Historiographers can use rhetorical figures without knowing
the truth they efface. Hornblower's assumption that Thucydides
knows Athens is vicious and uses "narrative tricks"
("Narratology," 148) to obscure it requires a knowledge of
Thucydidean intention H does not demonstrate in the course of his
essay. Badian makes a similar assumption in his paper on
Herodotos' Alexander I: that a true historical narrative
circulates and kings such as Alexander I distort it into legend,
or historiographers encode or suppress it. I find this a dubious
model for Hellenic historiography.
Derow locates historiography's distortion of probable truth in
schemes of explanation by psychological motivation. Because this
scheme is absent from Thucydides' explanation of the origins of
Athenian hegemony (1.95) and its transformation into empire
(1.99), his text offers a truer representation than Herodotos'.

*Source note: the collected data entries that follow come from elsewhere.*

-- ==== Sys2Proof/Laws/PerInstr.lean ====
section
/-! SUPPORT. The lemmas that are made instruction by instruction: decoding an encoded instruction gives it back. -/

namespace Sys2Proof.Laws

open Sys2Proof

set_option linter.unusedSimpArgs false

/-- A slot of an instruction's own side decodes to it when its group's decoder reads its fields back. -/
theorem roundTrip {α : Type} {i : Instr} {f : Fields} {r : D α} {g : α → Instr} {x : α} (hf : fieldsOf i = some f) (hi : g x = i)
    (hd : r = .ok x) (hx : (f.ext.isNone || acceptsExt f.opc) = true) (hg : decGroup f = g <$> r) (e : Option IWord) (w : IWord)
    (he : encode i = some (e, w)) : decode i.xside e w = .ok i := by
  simp only [encode, hf, Option.map_some, Option.some.injEq, Prod.mk.injEq] at he
  obtain ⟨rfl, rfl⟩ := he
  have h0 : i.xside = xGroup f.opc := by simp only [Instr.xside, hf]
  simp only [decode, unpack_pack, decodeFields, h0, beq_self_eq_true, rsv_true, ok_bind, hx, hg, hd]
  exact congrArg Except.ok hi

namespace Encoding

/-- Decoding the words of a well-formed instruction, in a slot of its own side, gives the instruction. -/
def Statement (i : Instr) : Prop := i.wf = true → ∀ e w, encode i = some (e, w) → decode i.xside e w = .ok i

theorem wide_bit (z : BitVec 2) (h : z.getLsbD 1 = true) : (z.extractLsb' 1 1 == 1#1) = true := by revert z; decide
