theorem moduleCommandsHaveTheirEffect : ModuleCommandsHaveTheirEffect := by
  refine ⟨fun s c e code o h a p => answers_notModule h a p, fun s c p => ⟨answers_attest p, fun f a b => answers_reset f a (.inr b), ?_, ?_, ?_, ?_, ?_, ?_⟩⟩
  · exact fun a => (answers_counters p a).2
  · exact fun a n => counters_reply s p a n
  · intro w a
    obtain ⟨sets, rejects⟩ := answers_thermal p w a
    exact ⟨fun lo hi => sets ⟨lo, hi⟩, fun out => rejects (by omega)⟩
  · exact fun i q ms a => answers_domain p i q ms a
  · intro a
    refine ⟨fun n qp rkey rbase len hn hl => (answers_window p n qp rkey rbase len a).1 ⟨hn, hl⟩,
      fun n qp rkey rbase len out => (answers_window p n qp rkey rbase len a).2 (by omega),
      fun q base len => (answers_region p q base len a).1, fun q base len => (answers_region p q base len a).2⟩
  · intro a h ks sets
    obtain ⟨takes, rejects⟩ := answers_keys p a h
    refine ⟨fun i d e => takes _ (setKey_again i d e), fun i d => rejects (setKey_other i d), fun i d e n => takes _ ?_, fun i d e n => rejects ?_,
      fun i e => rejects (setKey_missing i e), fun i f e => takes _ (setKey_removes i ?_ e), fun i k f => rejects (setKey_fused i ?_)⟩
    · exact (setKey_new i d e).trans (if_neg (by omega))
    · exact (setKey_new i d e).trans (if_pos n)
    · rcases f with f | f <;> simp [isFused, f]
    · simp [isFused, k, f]

end Sys2Proof.Proofs
end

section
/-! PROOFS. PARTITION (R83, R373). -/
namespace Sys2Proof.Proofs
open Sys2Proof Sys2Proof.Machine Sys2Proof.Claims

/-! ## The body -/

/-- The partition that a body names (R373). -/
def bodyPart (b : List Byte) : Part :=
  { Part.idle with
    dies := BitVec.ofNat 4 (bodyNat b 0 1), policy := BitVec.ofNat 8 (bodyNat b 1 1)
    slicelg := if bodyNat b 2 1 = 0 then 20 else bodyNat b 2 1, qtable := BitVec.ofNat 64 (bodyNat b 8 8)
    notify := BitVec.ofNat 64 (bodyNat b 16 8), tvec := BitVec.ofNat 64 (bodyNat b 24 8), ptbase := BitVec.ofNat 64 (bodyNat b 32 8)
    body := b }
theorem parsePartition_eq (b : List Byte) [Decidable (PartitionOk b)] :
    parsePartition b = if PartitionOk b then some (bodyPart b) else none := by
  unfold parsePartition
  refine if_congr ?_ rfl rfl
  simp [PartitionOk, formDies, bodyNat, and_assoc]

/-! ## Dissolving -/

/-- u is s with the partitions of a list dissolved: they are gone, with the binding to the domain of one of them and with their
registered regions (log 74). -/
structure Dissolves (rs : List Nat) (s u : State) : Prop where
  frame : u = { s with
    fresh := u.fresh, wbuf := u.wbuf, cachedW := u.cachedW, uncachedW := u.uncachedW, flushed := u.flushed, settled := u.settled,
    bad := u.bad, badL2 := u.badL2, badL1 := u.badL1, notLive := u.notLive, cores := u.cores, parts := u.parts,
    md := { s.md with notLiveReads := u.md.notLiveReads, sent := u.md.sent, unwritten := u.md.unwritten, boundPart := u.md.boundPart,
                      regions := u.md.regions } }
  others : ∀ r, r ∉ rs → u.part r = s.part r
  gone : ∀ x ∈ u.parts, x.1 ∉ rs ∧ ∃ y ∈ s.parts, y.1 = x.1
  bound : u.md.boundPart = none ∨ (u.md.boundPart = s.md.boundPart ∧ ∀ r ∈ rs, s.md.boundPart ≠ some r)
  regions : ∀ y ∈ u.md.regions, y ∈ s.md.regions ∧ y.part ∉ rs

theorem Dissolves.nil (s : State) : Dissolves [] s s where
  frame := rfl
  others _ _ := rfl
  gone x h := ⟨nofun, x, h, rfl⟩
  bound := .inr ⟨rfl, nofun⟩
  regions _ h := ⟨h, nofun⟩
theorem Dissolves.append {as bs : List Nat} {s t u : State} (a : Dissolves as s t) (b : Dissolves bs t u) : Dissolves (as ++ bs) s u where
  frame := by rw [b.frame, a.frame]
  others r n := by
    rw [List.mem_append, not_or] at n
    exact (b.others r n.2).trans (a.others r n.1)
  gone x h := by
    obtain ⟨nb, y, hy, e⟩ := b.gone x h
    obtain ⟨na, z, hz, f⟩ := a.gone y hy
    exact ⟨by simp [nb, e ▸ na], z, hz, f.trans e⟩
  bound := by
    rcases b.bound with hb | ⟨hb, nb⟩
    · exact .inl hb
    · rcases a.bound with ha | ⟨ha, na⟩
      · exact .inl (hb.trans ha)
      · refine .inr ⟨hb.trans ha, fun r h => ?_⟩
        rcases List.mem_append.1 h with h | h
        · exact na r h
        · exact ha ▸ nb r h
  regions y h := by
    obtain ⟨hb, nb⟩ := b.regions y h
    obtain ⟨ha, na⟩ := a.regions y hb
    exact ⟨ha, by simp [na, nb]⟩

theorem part_tdel_of_ne {p r : Nat} (n : r ≠ p) (t : List (Nat × Part)) : tget Part.idle (tdel t p) r = tget Part.idle t r := by
  induction t with
  | nil => rfl
  | cons x t ih =>
    by_cases e : x.1 = p
    · have ne : ¬x.1 = r := fun h => n (h.symm.trans e)
      simp only [tdel, tget, if_neg ne] at ih ⊢
      rw [List.filter_cons_of_neg (by simp [e]), ih]
    · simp only [tdel, tget] at ih ⊢
      rw [List.filter_cons_of_pos (by simp [e]), tget, ih]

/-- A partition without launches is dissolved. -/
theorem dissolve_dissolves {s : State} {p : Nat} (none : s.launchesOf p = []) : Dissolves [p] s (dissolve s p) := by
  have works := (dropTaken_schedules none).trans (.of_touches (p := p) (unmapAll_touches (dropTaken s p) p))
  unfold dissolve
  dsimp only
  generalize unmapAll (dropTaken s p) p = u at works
  have md := works.md
  exact
    { frame := by rw [works.frame]
      others := fun r n => by
        have n : r ≠ p := by simpa using n
        exact (part_tdel_of_ne n u.parts).trans (works.others r n)
      gone := fun x h => by
        obtain ⟨h, n⟩ := mem_tdel.1 h
        exact ⟨by simpa using n, (works.keys x h).resolve_left n⟩
      bound := by
        have same : u.md.boundPart = s.md.boundPart := by rw [md]
        by_cases e : u.md.boundPart = some p
        · exact .inl (if_pos e)
        · exact .inr ⟨(if_neg e).trans same, by simpa [← same] using e⟩
      regions := fun y h => by
        have same : u.md.regions = s.md.regions := by rw [md]
        obtain ⟨h, n⟩ := List.mem_filter.1 h
        exact ⟨same ▸ h, by simpa using n⟩ }
theorem Dissolves.launchesOf {rs : List Nat} {s u : State} (h : Dissolves rs s u) (r : Nat) : u.launchesOf r = s.launchesOf r := by
  rw [State.launchesOf, h.frame]
  rfl
theorem dissolveAll_dissolves (rs : List Nat) {s : State} (none : ∀ r ∈ rs, s.launchesOf r = []) : Dissolves rs s (rs.foldl dissolve s) := by
  induction rs generalizing s with
  | nil => exact .nil s
  | cons r rs ih =>
    have one := dissolve_dissolves (none r List.mem_cons_self)
    exact one.append (ih fun q h => (one.launchesOf q).trans (none q (List.mem_cons_of_mem _ h)))

/-! ## Forming -/

/-- Forming partition p over these dies affects partition r: it is p, or shares a die (R373). -/
def Affects (s : State) (p : Nat) (dies : BitVec 4) (r : Nat) : Prop := ∃ x ∈ s.parts, x.1 = r ∧ (r = p ∨ x.2.dies &&& dies ≠ 0)
theorem mem_affected {s : State} {p r : Nat} {dies : BitVec 4} : r ∈ affected s p dies ↔ Affects s p dies r := by
  simp only [affected, Affects, List.mem_map, List.mem_filter, Bool.or_eq_true, beq_iff_eq, bne_iff_ne]
  constructor
  · rintro ⟨x, ⟨hx, h⟩, rfl⟩
    exact ⟨x, hx, rfl, h⟩
  · rintro ⟨x, hx, rfl, h⟩
    exact ⟨x, ⟨hx, h⟩, rfl⟩
theorem launchesOf_eq_nil {s : State} {p : Nat} : s.launchesOf p = [] ↔ ∀ y ∈ s.launches, y.2.part ≠ p := by
  simp [State.launchesOf, List.filter_eq_nil_iff]
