-- ==== Sys2Proof/Machine/Flags.lean ====
section
/-! DEFINITION. The flag computations (10_state.md R22, R23): VF is the only flag storage, and every flag is 0 or 1. -/

namespace Sys2Proof.Machine

/-- A flag as the byte VF receives (R22). -/
def flagByte (b : Bool) : Byte := if b then 1 else 0

/-- 8XY4: the carry out of bit 7 (R157). -/
def carryFlag (a b : Byte) : Bool := decide (255 < a.toNat + b.toNat)

/-- 8XY5 and 8XY7: no borrow in `a - b` (R158, R160). -/
def noBorrowFlag (a b : Byte) : Bool := decide (b.toNat ≤ a.toNat)

/-- 8XY6: the bit shifted out on the right (R159). -/
def lsbFlag (v : Byte) : Bool := v.getLsbD 0

/-- 8XYE: the bit shifted out on the left (R161). -/
def msbFlag (v : Byte) : Bool := v.getLsbD 7

/-- FX1E: the unreduced sum reached the memory size (R182). -/
def pastMemoryFlag (c : Config) (sum : Nat) : Bool := decide (c.memSize ≤ sum)

/-- A result to VX and a flag to VF in the order `VF_ORDER` names (R23, R150): the order shows only when X = F. -/
def State.writeResultFlag (s : State) (x : Reg) (result : Byte) (flag : Bool) : State :=
  match s.cfg.vfOrder with
  | .flagLast => (s.writeV x result).writeV Reg.vf (flagByte flag)
  | .resultLast => (s.writeV Reg.vf (flagByte flag)).writeV x result

end Sys2Proof.Machine
end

D's argument depends upon his acceptance of topoi whose
historical truth he leaves unquestioned: the hybris of
Pausanias and the Ionian choice of douleia over
eleutheria (cf. Hdt. 6.11-12; code words:
talaiporia, eleutheria, ponos). It is also
possible the Ionians had little military power to forfeit to
Athens by paying tribute. Certainly, as D points out,
explanatory forms contain their own sources of distortion; but
Thucydides' "Explanation...by analysis of circumstances and
without imputation of motive..." (84) is influenced by factors
external to his explanatory model.[[2]]
One of these factors is the mythos (in Aristotle's sense) of
Thucydides' narrative. Although he devotes pp. 7-54 of his
"Introduction" to what he calls the "Story of Greek
Historiography" (the succession of Greek historiographers from
Homer to Cassius Dio loosely linked by assorted insights and
comments), Hornblower limits his discussion to the theme of the
great war as something shared among Homer, Herodotos and
Thucydides. He notes that historiography itself has a story only
when he discusses Polybios and the rise of Rome (45; cf. 10 for
Hellanikos and Aeneas). But one can isolate and define
historiography's mythos under a variety of descriptions: great
wars that spell the rise and fall of hegemonies, acts of
enslavement and liberation, a process of hybris,
ate, and dike. Hayden White has made this point:
history as a species of narrative requires a structuring mythos,
a systasis pragmaton with moral implications.[[3]] This
seems to me a crucial point, needed for any contemporary concept
of historiography. The structuring elements of Thucydides'
narrative (peripeteia, anagnorisis) and its mythos--how a great
liberator, Athens, becomes a tyrant, and is vanquished--exert a
powerful force for distortion. Thucydides' mythos requires an
idealized origin of Athenian power.
Badian measures the distorting effect of Herodotos' mythos
upon his presentation of Athens and Alexander I. The events
Herodotos' emplotment suppresses, however, are B's conjectures
(Alexander's mediation of a deal between Persia and Macedon
c.511, Alexander's mediation of Athens' submission to Artaphrenes
and hence the reason why he was euergetes at Athens).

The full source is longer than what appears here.